I appreciate the thinking behind amendment 77, on the giving of notices by electronic means, and I have no objection to supporting it. Its approach is consistent with the approach that is taken to individuals and may serve to ensure that notices are safely received.

Amendments 92, 93 and 119 will impose a duty on the council of the Law Society to supply reasons in relation to its decisions on complaints of unsatisfactory professional conduct. Amendments 92 and 119 will, respectively, apply to complaints against solicitors and conveyancing and executry practitioners. They follow the pattern that is followed by section 9, which requires a determination committee of the commission to provide reasons only for its determinations, such as on whether to uphold a complaint, and not for its directions, such as requiring a certain amount of compensation to be paid, although the commission will have the power to specify in its rules additional circumstances in which reasons must be given. Amendments 92 and 119 therefore seek to put the council in a similar position to the commission as regards the duty to provide reasons.

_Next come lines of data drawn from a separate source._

@[simp] theorem State.writeBytes_status : (s.writeBytes sp a bs).status = s.status := by
  induction bs generalizing s a with
  | nil => rfl
  | cons b bs ih => exact (ih (s.writeByte sp a b) (a + 1)).trans rfl
@[simp] theorem State.writeBytes_errs : (s.writeBytes sp a bs).errs = s.errs := by
  induction bs generalizing s a with
  | nil => rfl
  | cons b bs ih => exact (ih (s.writeByte sp a b) (a + 1)).trans rfl
@[simp] theorem State.writeBytes_ctrl : (s.writeBytes sp a bs).ctrl = s.ctrl := by
  induction bs generalizing s a with
  | nil => rfl
  | cons b bs ih => exact (ih (s.writeByte sp a b) (a + 1)).trans rfl
@[simp] theorem State.writeBytes_intPend : (s.writeBytes sp a bs).intPend = s.intPend := by
  induction bs generalizing s a with
  | nil => rfl
  | cons b bs ih => exact (ih (s.writeByte sp a b) (a + 1)).trans rfl
@[simp] theorem State.writeBytes_caps : (s.writeBytes sp a bs).caps = s.caps := by
  induction bs generalizing s a with
  | nil => rfl
  | cons b bs ih => exact (ih (s.writeByte sp a b) (a + 1)).trans rfl
@[simp] theorem State.writeBytes_qim : (s.writeBytes sp a bs).qim = s.qim := by
  induction bs generalizing s a with
  | nil => rfl
  | cons b bs ih => exact (ih (s.writeByte sp a b) (a + 1)).trans rfl
@[simp] theorem State.writeBytes_frm : (s.writeBytes sp a bs).frm = s.frm := by
  induction bs generalizing s a with
  | nil => rfl
  | cons b bs ih => exact (ih (s.writeByte sp a b) (a + 1)).trans rfl
@[simp] theorem State.writeBytes_frmBits : (s.writeBytes sp a bs).frmBits = s.frmBits := by
  induction bs generalizing s a with
  | nil => rfl
  | cons b bs ih => exact (ih (s.writeByte sp a b) (a + 1)).trans rfl
@[simp] theorem State.writeBytes_emb : (s.writeBytes sp a bs).emb = s.emb := by
  induction bs generalizing s a with
  | nil => rfl
  | cons b bs ih => exact (ih (s.writeByte sp a b) (a + 1)).trans rfl
@[simp] theorem State.writeBytes_ext : (s.writeBytes sp a bs).ext = s.ext := by
  induction bs generalizing s a with
  | nil => rfl
  | cons b bs ih => exact (ih (s.writeByte sp a b) (a + 1)).trans rfl
@[simp] theorem State.writeBytes_hdr : (s.writeBytes sp a bs).hdr = s.hdr := by
  induction bs generalizing s a with
  | nil => rfl
  | cons b bs ih => exact (ih (s.writeByte sp a b) (a + 1)).trans rfl
@[simp] theorem State.writeBytes_ptLen : (s.writeBytes sp a bs).ptLen = s.ptLen := by
  induction bs generalizing s a with
  | nil => rfl
  | cons b bs ih => exact (ih (s.writeByte sp a b) (a + 1)).trans rfl
@[simp] theorem State.writeBytes_range : (s.writeBytes sp a bs).range = s.range := by
  induction bs generalizing s a with
  | nil => rfl
  | cons b bs ih => exact (ih (s.writeByte sp a b) (a + 1)).trans rfl
@[simp] theorem State.writeBytes_port : (s.writeBytes sp a bs).port = s.port := by
  induction bs generalizing s a with
  | nil => rfl
  | cons b bs ih => exact (ih (s.writeByte sp a b) (a + 1)).trans rfl
@[simp] theorem State.writeBytes_priv : (s.writeBytes sp a bs).priv = s.priv := by
  induction bs generalizing s a with
  | nil => rfl
  | cons b bs ih => exact (ih (s.writeByte sp a b) (a + 1)).trans rfl
@[simp] theorem State.writeBytes_pix : (s.writeBytes sp a bs).pix = s.pix := by
  induction bs generalizing s a with
  | nil => rfl
  | cons b bs ih => exact (ih (s.writeByte sp a b) (a + 1)).trans rfl
@[simp] theorem State.writeBytes_coef : (s.writeBytes sp a bs).coef = s.coef := by
  induction bs generalizing s a with
  | nil => rfl
  | cons b bs ih => exact (ih (s.writeByte sp a b) (a + 1)).trans rfl
@[simp] theorem State.writeBytes_hidden : (s.writeBytes sp a bs).hidden = s.hidden := by
  induction bs generalizing s a with
  | nil => rfl
  | cons b bs ih => exact (ih (s.writeByte sp a b) (a + 1)).trans rfl
@[simp] theorem State.writeBytes_host : (s.writeBytes sp a bs).host = s.host := by
  induction bs generalizing s a with
  | nil => rfl
  | cons b bs ih => exact (ih (s.writeByte sp a b) (a + 1)).trans rfl
@[simp] theorem State.writeBytes_free : (s.writeBytes sp a bs).free = s.free := by
  induction bs generalizing s a with
  | nil => rfl
  | cons b bs ih => exact (ih (s.writeByte sp a b) (a + 1)).trans rfl
end WriteBytes

/-- Read after a write of several bytes, at every address of every memory. -/
theorem State.readByte_writeBytes (s : State) (sp sp' : Space) (a a' : Nat) (bs : List Byte) :
    (s.writeBytes sp a bs).readByte sp' a'
      = if sp' = sp ∧ a ≤ a' ∧ a' < a + bs.length ∧ a' < memSize s.caps sp then bs.getD (a' - a) 0#8
        else s.readByte sp' a' := by
  induction bs generalizing s a with
  | nil => simp only [State.writeBytes, List.length_nil]; rw [if_neg]; omega
  | cons b bs ih =>
    simp only [State.writeBytes, List.length_cons]
    rw [ih, State.writeByte_caps, State.readByte_writeByte]
    by_cases hsp : sp' = sp
    · subst hsp
      simp only [true_and]
      by_cases hlt : a' < memSize s.caps sp'
      · rcases Nat.lt_trichotomy a' a with h | h | h
        · rw [if_neg (by omega), if_neg (by omega), if_neg (by omega)]
        · subst h; rw [if_neg (by omega), if_pos ⟨rfl, hlt⟩, if_pos (by omega)]; simp
        · by_cases hb : a' < a + 1 + bs.length
          · rw [if_pos (by omega), if_pos (by omega)]
            obtain ⟨k, rfl⟩ : ∃ k, a' = a + 1 + k := ⟨a' - (a + 1), by omega⟩
            rw [show a + 1 + k - (a + 1) = k by omega, show a + 1 + k - a = k + 1 by omega]; simp
          · rw [if_neg (by omega), if_neg (by omega), if_neg (by omega)]
      · rw [if_neg (by omega), if_neg (by omega), if_neg (by omega)]
    · rw [if_neg (fun h => hsp h.1), if_neg (fun h => hsp h.1), if_neg (fun h => hsp h.1)]

theorem State.readByte_writeBytes_other (s : State) {sp sp' : Space} {a a' : Nat} (bs : List Byte)
    (h : ¬(sp' = sp ∧ a ≤ a' ∧ a' < a + bs.length)) : (s.writeBytes sp a bs).readByte sp' a' = s.readByte sp' a' := by
  rw [State.readByte_writeBytes, if_neg (fun x => h ⟨x.1, x.2.1, x.2.2.1⟩)]

/-- Bytes written inside a memory read back. -/
theorem State.readBytes_writeBytes (s : State) (sp : Space) (a : Nat) (bs : List Byte)
    (h : a + bs.length ≤ memSize s.caps sp) : (s.writeBytes sp a bs).readBytes sp a bs.length = bs := by
  refine List.ext_getElem (by simp [State.readBytes]) fun i h1 h2 => ?_
  simp only [State.readBytes, List.getElem_map, List.getElem_range]
  rw [State.readByte_writeBytes, if_pos ⟨rfl, by omega, by omega, by omega⟩]
  simp [List.getD_eq_getElem?_getD, List.getElem?_eq_getElem h2]

/-- Equal reads give equal byte strings. -/
theorem State.readBytes_congr {s t : State} {sp : Space} {a n : Nat}
    (h : ∀ i < n, t.readByte sp (a + i) = s.readByte sp (a + i)) : t.readBytes sp a n = s.readBytes sp a n := by
  simp only [State.readBytes]
  exact List.map_congr_left fun i hi => h i (List.mem_range.mp hi)

@[simp] theorem State.length_readBytes (s : State) (sp : Space) (a n : Nat) : (s.readBytes sp a n).length = n := by
  simp [State.readBytes]

/-! ### Bits -/

theorem setBit_getLsbD (x : Byte) (j k : Nat) (b : Bool) (hj : j < 8) (hk : k < 8) :
    (setBit x j b).getLsbD k = if k = j then b else x.getLsbD k := by
  unfold setBit
  rcases Nat.lt_trichotomy k j with h | h | h
  · rw [if_neg (by omega)]; simp [hk, h]
  · subst h; simp [hk]
  · rw [if_neg (by omega)]
    have : k - j ≠ 0 := by omega
    simp [hk, show ¬ k < j by omega, this]

/-- Bit read after bit write, at every index of every memory. -/
theorem State.memBit_setMemBit (s : State) (sp sp' : Space) (i i' : Nat) (b : Bool) :
    (s.setMemBit sp i b).memBit sp' i'
      = if sp' = sp ∧ i' = i ∧ i / 8 < memSize s.caps sp then b else s.memBit sp' i' := by
  unfold State.memBit State.setMemBit
  rw [State.readByte_writeByte]
  by_cases h : sp' = sp ∧ i' / 8 = i / 8 ∧ i / 8 < memSize s.caps sp
  · obtain ⟨h1, h2, h3⟩ := h
    subst h1
    rw [if_pos ⟨rfl, h2, h3⟩, setBit_getLsbD _ _ _ _ (by omega) (by omega), h2]
    by_cases hi : i' = i
    · subst hi; simp [h3]
    · rw [if_neg (by omega), if_neg (by omega)]
  · rw [if_neg h, if_neg]
    rintro ⟨h1, h2, h3⟩
    exact h ⟨h1, by rw [h2], h3⟩

section SetMemBit

variable (s : State) (sp : Space) (i : Nat) (b : Bool) (f : Nat → Bool) (m : Nat)

@[simp] theorem State.setMemBit_status : (s.setMemBit sp i b).status = s.status := (rfl)
@[simp] theorem State.setMemBit_errs : (s.setMemBit sp i b).errs = s.errs := (rfl)
@[simp] theorem State.setMemBit_ctrl : (s.setMemBit sp i b).ctrl = s.ctrl := (rfl)
@[simp] theorem State.setMemBit_intPend : (s.setMemBit sp i b).intPend = s.intPend := (rfl)
@[simp] theorem State.setMemBit_caps : (s.setMemBit sp i b).caps = s.caps := (rfl)
@[simp] theorem State.setMemBit_qim : (s.setMemBit sp i b).qim = s.qim := (rfl)
@[simp] theorem State.setMemBit_frm : (s.setMemBit sp i b).frm = s.frm := (rfl)
@[simp] theorem State.setMemBit_frmBits : (s.setMemBit sp i b).frmBits = s.frmBits := (rfl)
@[simp] theorem State.setMemBit_emb : (s.setMemBit sp i b).emb = s.emb := (rfl)
@[simp] theorem State.setMemBit_ext : (s.setMemBit sp i b).ext = s.ext := (rfl)
@[simp] theorem State.setMemBit_hdr : (s.setMemBit sp i b).hdr = s.hdr := (rfl)
@[simp] theorem State.setMemBit_ptLen : (s.setMemBit sp i b).ptLen = s.ptLen := (rfl)
@[simp] theorem State.setMemBit_range : (s.setMemBit sp i b).range = s.range := (rfl)
@[simp] theorem State.setMemBit_port : (s.setMemBit sp i b).port = s.port := (rfl)
@[simp] theorem State.setMemBit_priv : (s.setMemBit sp i b).priv = s.priv := (rfl)
@[simp] theorem State.setMemBit_pix : (s.setMemBit sp i b).pix = s.pix := (rfl)
@[simp] theorem State.setMemBit_coef : (s.setMemBit sp i b).coef = s.coef := (rfl)
@[simp] theorem State.setMemBit_hidden : (s.setMemBit sp i b).hidden = s.hidden := (rfl)
@[simp] theorem State.setMemBit_host : (s.setMemBit sp i b).host = s.host := (rfl)
@[simp] theorem State.setMemBit_free : (s.setMemBit sp i b).free = s.free := (rfl)
@[simp] theorem State.setMemBits_status : (s.setMemBits sp i f m).status = s.status := by
  induction m with
  | zero => rfl
  | succ m ih => exact ih
@[simp] theorem State.setMemBits_errs : (s.setMemBits sp i f m).errs = s.errs := by
  induction m with
  | zero => rfl
  | succ m ih => exact ih
@[simp] theorem State.setMemBits_ctrl : (s.setMemBits sp i f m).ctrl = s.ctrl := by
  induction m with
  | zero => rfl
  | succ m ih => exact ih
@[simp] theorem State.setMemBits_intPend : (s.setMemBits sp i f m).intPend = s.intPend := by
  induction m with
  | zero => rfl
  | succ m ih => exact ih
@[simp] theorem State.setMemBits_caps : (s.setMemBits sp i f m).caps = s.caps := by
  induction m with
  | zero => rfl
  | succ m ih => exact ih
@[simp] theorem State.setMemBits_qim : (s.setMemBits sp i f m).qim = s.qim := by
  induction m with
  | zero => rfl
  | succ m ih => exact ih
@[simp] theorem State.setMemBits_frm : (s.setMemBits sp i f m).frm = s.frm := by
  induction m with
  | zero => rfl
  | succ m ih => exact ih
@[simp] theorem State.setMemBits_frmBits : (s.setMemBits sp i f m).frmBits = s.frmBits := by
  induction m with
  | zero => rfl
  | succ m ih => exact ih
@[simp] theorem State.setMemBits_emb : (s.setMemBits sp i f m).emb = s.emb := by
  induction m with
  | zero => rfl
  | succ m ih => exact ih
@[simp] theorem State.setMemBits_ext : (s.setMemBits sp i f m).ext = s.ext := by
  induction m with
  | zero => rfl
  | succ m ih => exact ih
@[simp] theorem State.setMemBits_hdr : (s.setMemBits sp i f m).hdr = s.hdr := by
  induction m with
  | zero => rfl
  | succ m ih => exact ih
@[simp] theorem State.setMemBits_ptLen : (s.setMemBits sp i f m).ptLen = s.ptLen := by
  induction m with
  | zero => rfl
  | succ m ih => exact ih
@[simp] theorem State.setMemBits_range : (s.setMemBits sp i f m).range = s.range := by
  induction m with
  | zero => rfl
  | succ m ih => exact ih
@[simp] theorem State.setMemBits_port : (s.setMemBits sp i f m).port = s.port := by
  induction m with
  | zero => rfl
  | succ m ih => exact ih
@[simp] theorem State.setMemBits_priv : (s.setMemBits sp i f m).priv = s.priv := by
  induction m with
  | zero => rfl
  | succ m ih => exact ih
@[simp] theorem State.setMemBits_pix : (s.setMemBits sp i f m).pix = s.pix := by
  induction m with
  | zero => rfl
  | succ m ih => exact ih
@[simp] theorem State.setMemBits_coef : (s.setMemBits sp i f m).coef = s.coef := by
  induction m with
  | zero => rfl
  | succ m ih => exact ih
@[simp] theorem State.setMemBits_hidden : (s.setMemBits sp i f m).hidden = s.hidden := by
  induction m with
  | zero => rfl
  | succ m ih => exact ih
@[simp] theorem State.setMemBits_host : (s.setMemBits sp i f m).host = s.host := by
  induction m with
  | zero => rfl
  | succ m ih => exact ih
@[simp] theorem State.setMemBits_free : (s.setMemBits sp i f m).free = s.free := by
  induction m with
  | zero => rfl
  | succ m ih => exact ih
end SetMemBit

Amendment 93 would apply to complaints against solicitors only, but otherwise goes further and would require the council to give reasons for the particular sanction that has been imposed. However, in the case of a censure, the only reason that could be given is that the council is under a duty to censure all solicitors who are found guilty of unsatisfactory professional conduct under proposed new section 42ZA(3)(a) of the Solicitors (Scotland) Act 1980, which will be inserted by section 36 of the bill. In the case of other sanctions, it may be difficult to specify exactly why, for example, a fine of £1,000 has been imposed rather than a fine of £800 or £1,200. The council will have to make judgments about what is broadly appropriate in the circumstances.

Photo of David Davidson David Davidson Conservative

I thank the minister for her consensual approach and will not speak to the amendments that she supports. I support her amendments in the group, except amendment 29. However, I will press amendment 28.

Amendment 23 agreed to.

Amendment 24 moved—[Mr David Davidson]—and agreed to.